Now we have our dialog specified we need add the processing. This is done be overriding the processing method with your desired function.

    @Override
    public void process() {

        // get the field values
        Pattern pattern     = Pattern.compile(this.pattern.getText());
        String  replacement = replace.getText();

        // iterate over selected metabolites and set the name 
        // replacement if a match is found
        for(Metabolite metabolite : getSelection(Metabolite.class)){
            
            String  name    = metabolite.getName();
            Matcher matcher = pattern.matcher(name);
            
            if(matcher.find()){
                metabolite.setName(matcher.replaceAll(replacement));
            }
            
        }

    }

We now need to add additional information about the dialog such as where it will be in the menu, the name of the action as well as the context needed (when it is active). This is achieved via the PlugableDialog interface.
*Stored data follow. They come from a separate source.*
/-! ### Migration bookkeeping that a write can cause -/

/-- A completion record (R51). -/
def compRec (oldP status newP asid : Nat) : List Byte :=
  leBytes 16 (oldP + status * 2 ^ 36 + newP * 2 ^ 64 + asid * 2 ^ 100)

/-- A completion record posted, or kept until its ring has room (R51). -/
def State.postComp (s : State) (v : Nat) (rcd : List Byte) : State :=
  let b := tslot v + 0x50
  if s.mig.posts.any (·.1 = v) || s.ringFull b (b + 8) then { s with mig := { s.mig with posts := s.mig.posts ++ [(v, rcd)] } }
  else ((s.ringPut b (b + 8) rcd).1.tailUp (b + 8)).migIrq v

/-- USED of a tier changed by hardware (R44). What 1 less than a USED of 0, which software may write, leaves is not stated: a free
value (log entry 80). -/
def State.usedAdd (s : State) (v t : Nat) (up : Bool) : State :=
  let o := tslot v + 8 * t
  let u := s.fld o 32 32
  if !up && u = 0 then ({ s with fresh := s.fresh + 1 }).setFld o 32 32 (Config.free s.fresh).toNat
  else s.setFld o 32 32 (if up then u + 1 else u - 1)

/-- A forwarding entry freed. -/
def State.dropFwd (s : State) (i : Nat) : State := { s with mig := { s.mig with fwd := s.mig.fwd.erase i } }

/-- Pin requests that are confirmed (R42, R338). -/
def State.pinsDone (s : State) (ids : List Nat) : State :=
  ids.foldl (fun s id => match s.ms.reqs.find? id with
    | some r => { s with ms := { s.ms with reqs := s.ms.reqs.put id { r with st := .done 0 0 } } }
    | none => s) s

/-- A migration abandoned: MIG cleared, usage restored, the entry freed, its pins begin again, its record posted (R42, R44,
R49, R50). -/
def State.abandon (s : State) (i status : Nat) : State :=
  match s.mig.fwd.find? i with
  | none => s
  | some f =>
    let e := s.physRd f.leafPA 8
    let s := if bitOf e 8 ∧ bits e 16 36 = f.src then (s.physWr f.leafPA (leBytes 8 (e - 0x100))).1 else s
    let s := (s.usedAdd f.dev f.dstTier false).dropFwd i
    let priv (r : Nat) : Bool := match s.ms.reqs.find? r with | some q => q.priv | none => false
    let again := f.pins.map (fun r =>
      ({ dev := f.dev, asid := f.asid, va := f.va, tier := f.dstTier, pinReq := some r, priv := priv r } : Hint))
    let s := { s with mig := { s.mig with waiting := s.mig.waiting ++ again } }.pinsDone f.loose
    s.postComp f.dev (compRec f.src status f.dst f.asid)

/-! ### Cached copies -/

/-- Lines of a level's copies (R68). -/
def Level.size : Level → Nat
  | .ic => 64
  | _ => 128

/-- Ways and sets of the cache at a level: compute cores' and host cores' (from 1,000 on) L1Ds and instruction caches, the L2s, the four
quadrants of L3, and the lines of a KVT (R68, R146). -/
def Level.geom (lvl : Level) (u : Nat) : Nat × Nat :=
  match lvl with
  | .ic => (8, if 1000 ≤ u then 128 else 256)
  | .l1 => (if 1000 ≤ u then 8 else 16, 128)
  | .l2 => (16, 524288)
  | .l3 => (24, 4 * 262144)
  | .kvt => (512, 1)

/-- A number for each level, for the hashes. -/
def Level.code : Level → Nat
  | .ic => 0 | .l1 => 1 | .l2 => 2 | .l3 => 3 | .kvt => 4

/-- The set of a line: for L3 the quadrant and the set within it (R68). -/
def Level.setOf (lvl : Level) (u asid va : Nat) : Nat :=
  match lvl with
  | .kvt => 0
  | .l3 => Config.quadHash asid (va / 128) % 4 * 262144 + Config.setHash lvl.code asid (va / 128) % 262144
  | _ => Config.setHash lvl.code asid (va / 128) % (lvl.geom u).2

/-- A live copy: the tag matches and PT is below the expiry (R69). -/
def State.copyHit (s : State) (lvl : Level) (u asid va : Nat) : Option (Nat × Copy) :=
  List.find? (fun p => p.2.lvl = lvl && p.2.unit = u && p.2.asid = asid && p.2.va = va / lvl.size * lvl.size
    && s.pt < p.2.exp) s.ms.copies

/-- Copies removed. -/
def State.dropCopies (s : State) (f : Copy → Bool) : State :=
  { s with ms := { s.ms with copies := s.ms.copies.filter (fun p => !f p.2) } }

/-- The order of uses goes on by one (R69). -/
def State.used (s : State) : State := { s with ms := { s.ms with uses := s.ms.uses + 1 } }

/-- A copy used: it is now the most recently used of its cache (R69). -/
def State.touch (s : State) (i : Nat) (c : Copy) : State :=
  ({ s with ms := { s.ms with copies := s.ms.copies.put i { c with used := s.ms.uses } } }).used

/-- What stands in a way of a cache: a copy, or a line that an L2 owns. -/
structure Occ where
  asid : Nat
  va : Nat
  used : Nat
  way : Nat
  /-- Its lease has expired. -/
  dead : Bool
  /-- The number of the copy, or the physical line. -/
  key : Nat
  own : Bool

/-- What a cache holds (R68, R69). -/
def State.heldIn (s : State) (lvl : Level) (u : Nat) : List Occ :=
  s.ms.copies.filterMap (fun p => if p.2.lvl = lvl ∧ p.2.unit = u then
      some { asid := p.2.asid, va := p.2.va, used := p.2.used, way := p.2.way, dead := p.2.exp ≤ s.pt, key := p.1, own := false } else none)
  ++ (if lvl ≠ .l2 then [] else s.ms.dir.filterMap (fun p => match p.2.owner with
      | some (o, a, w, _) => if o = u then
          some { asid := a, va := w, used := p.2.oused, way := 0, dead := false, key := p.1, own := true } else none
      | none => none))

/-- Which of what a set holds is replaced: a line whose lease has expired, else the least recently used (R69, R82). -/
def victim : List Occ → Option Occ
  | [] => none
  | o :: os => match victim os with
    | none => some o
    | some b => if (o.dead && !b.dead) || (o.dead = b.dead && decide (o.used ≤ b.used)) then some o else some b

/-- A line leaves its cache; one that an L2 owns is written back (R77). -/
def State.evictOcc (s : State) (o : Occ) : State :=
  if o.own then s.letGo o.key else { s with ms := { s.ms with copies := s.ms.copies.erase o.key } }

/-- Room for a line in its set (R68, R69). A cache that holds fewer lines than it has ways has room in every set. -/
def State.makeWay (s : State) (lvl : Level) (u asid va : Nat) : State :=
  let os := s.heldIn lvl u
  let n := (lvl.geom u).1
  if os.length < n then s
  else
    let os := os.filter (fun o => lvl.setOf u o.asid o.va = lvl.setOf u asid va)
    if os.length < n then s else match victim os with | some o => s.evictOcc o | none => s

/-- The L3 way of the mask that a line takes (R82): a free one, else the victim's; none when the mask is empty. -/
def State.wayFor (s : State) (mask asid va : Nat) : State × Option Nat :=
  let ways := (List.range 24).filter (fun w => mask.testBit w)
  let os := s.heldIn .l3 0
  match ways.find? (fun w => os.all (fun o => o.way ≠ w)) with
  | some w => (s, some w)
  | none =>
    let os := os.filter (fun o => ways.contains o.way && Level.l3.setOf 0 o.asid o.va = Level.l3.setOf 0 asid va)
    match ways.find? (fun w => os.all (fun o => o.way ≠ w)), victim os with
    | some w, _ => (s, some w)
    | none, some o => (s.evictOcc o, some o.way)
    | none, none => (s, none)

/-- A copy allocated, with its number. It takes the place of an older one with its tag, whose state as a grantor goes on (R71, R72);
else another line makes room for it. -/
def State.addCopy (s : State) (c : Copy) : State × Nat × Copy :=
  match List.find? (fun p => p.2.lvl = c.lvl && p.2.unit = c.unit && p.2.asid = c.asid && p.2.va = c.va) s.ms.copies with
  | some (i, d) =>
    let c := { c with k := d.k, written := d.written || decide (d.data ≠ c.data), gexp := Nat.max d.gexp c.gexp, way := d.way,
                      used := s.ms.uses }
    (({ s with ms := { s.ms with copies := s.ms.copies.put i c } }).used, i, c)
  | none =>
    let s := if c.lvl = .l3 then s else s.makeWay c.lvl c.unit c.asid c.va
    let c := { c with used := s.ms.uses }
    (({ s with ms := { s.ms with copies := s.ms.copies.put s.ms.nextCopy c, nextCopy := s.ms.nextCopy + 1 } }).used, s.ms.nextCopy, c)

/-- OnRead of R71 at a copy that passes leases down: its own lease is the upper expiry. -/
def State.passDown (s : State) (i : Nat) (c : Copy) (v : Nat) : State × Nat :=
  let k := if c.gexp ≤ s.pt ∧ !c.written then Nat.min (c.k + 1) 10 else c.k
  let (lmin, lmax, ldef, fx) := s.leaseCfg v
  let cl := if fx then ldef else Nat.max lmin (Nat.min lmax k)
  let x := Nat.min (s.pt + 64 * 2 ^ cl) c.exp
  ({ s with ms := { s.ms with copies := s.ms.copies.put i { c with k := k, gexp := Nat.max c.gexp x, written := false } } }, x)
The plugable dialog provides three simple methods:

public interface PlugableDialog {

    public List<String> getMenuPath();

    public Class<? extends ControlDialog> getDialogClass();

    public ContextResponder getContext();

}
  • getMenuPath() - provides the path on the menu system where the dialog will be added. New menus are automatically created for the dialog if needed.
  • getDialogClass() - provides the class of the dialog (the dialog is instantiated using reflection)
  • getContext() - the context needed for the dialog (e.g. when it is active)
public class PatternRenamePlugin implements PlugableDialog {

    @Override
    public List<String> getMenuPath() {
        // dialog will be on menu Tools>Plugins>... 
        return Arrays.asList("Tools", "Plugins");
    }

    @Override
    public Class<? extends ControlDialog> getDialogClass() {
        // our dialog class
        return PatternRename.class; 
    }

    @Override
    public ContextResponder getContext() {
        return new ContextResponder() {
            @Override
            public boolean getContext(ReconstructionManager reconstructionManager,
                                      Reconstruction         reconstruction,
                                      EntityCollection       selection) {
                // only available when one or more metabolites are selected
                return selection.hasSelection(Metabolite.class);
            }
        };
    }
}

The final step is create the configuration files. The service provider interface requires implementing classes to list themselves in the META-INF/services/* of the java archive .jar. We therefore need to create a file uk.ac.ebi.metingear.view.PlugableDialog and list our new dialog <your.package>.PatternRename. We also need more information about the menu item. This is provided by an action.properties file in the same package as the dialog:

PatternRename.Action.Name=Pattern Rename
PatternRename.Action.ShortDescription=Rename metabolites using a given pattern

To run Metingear with the plugin simply include the jar in the classpath (with any additionally required classpaths):

java -Xmx1G -Xms500M -cp Metingear-0.9-SNAPSHOT.jar:sample-extension-1.0.jar uk.ac.ebi.metingear.Main

*Although you can create custom looking dialogs this is outside the scope of this tutorial.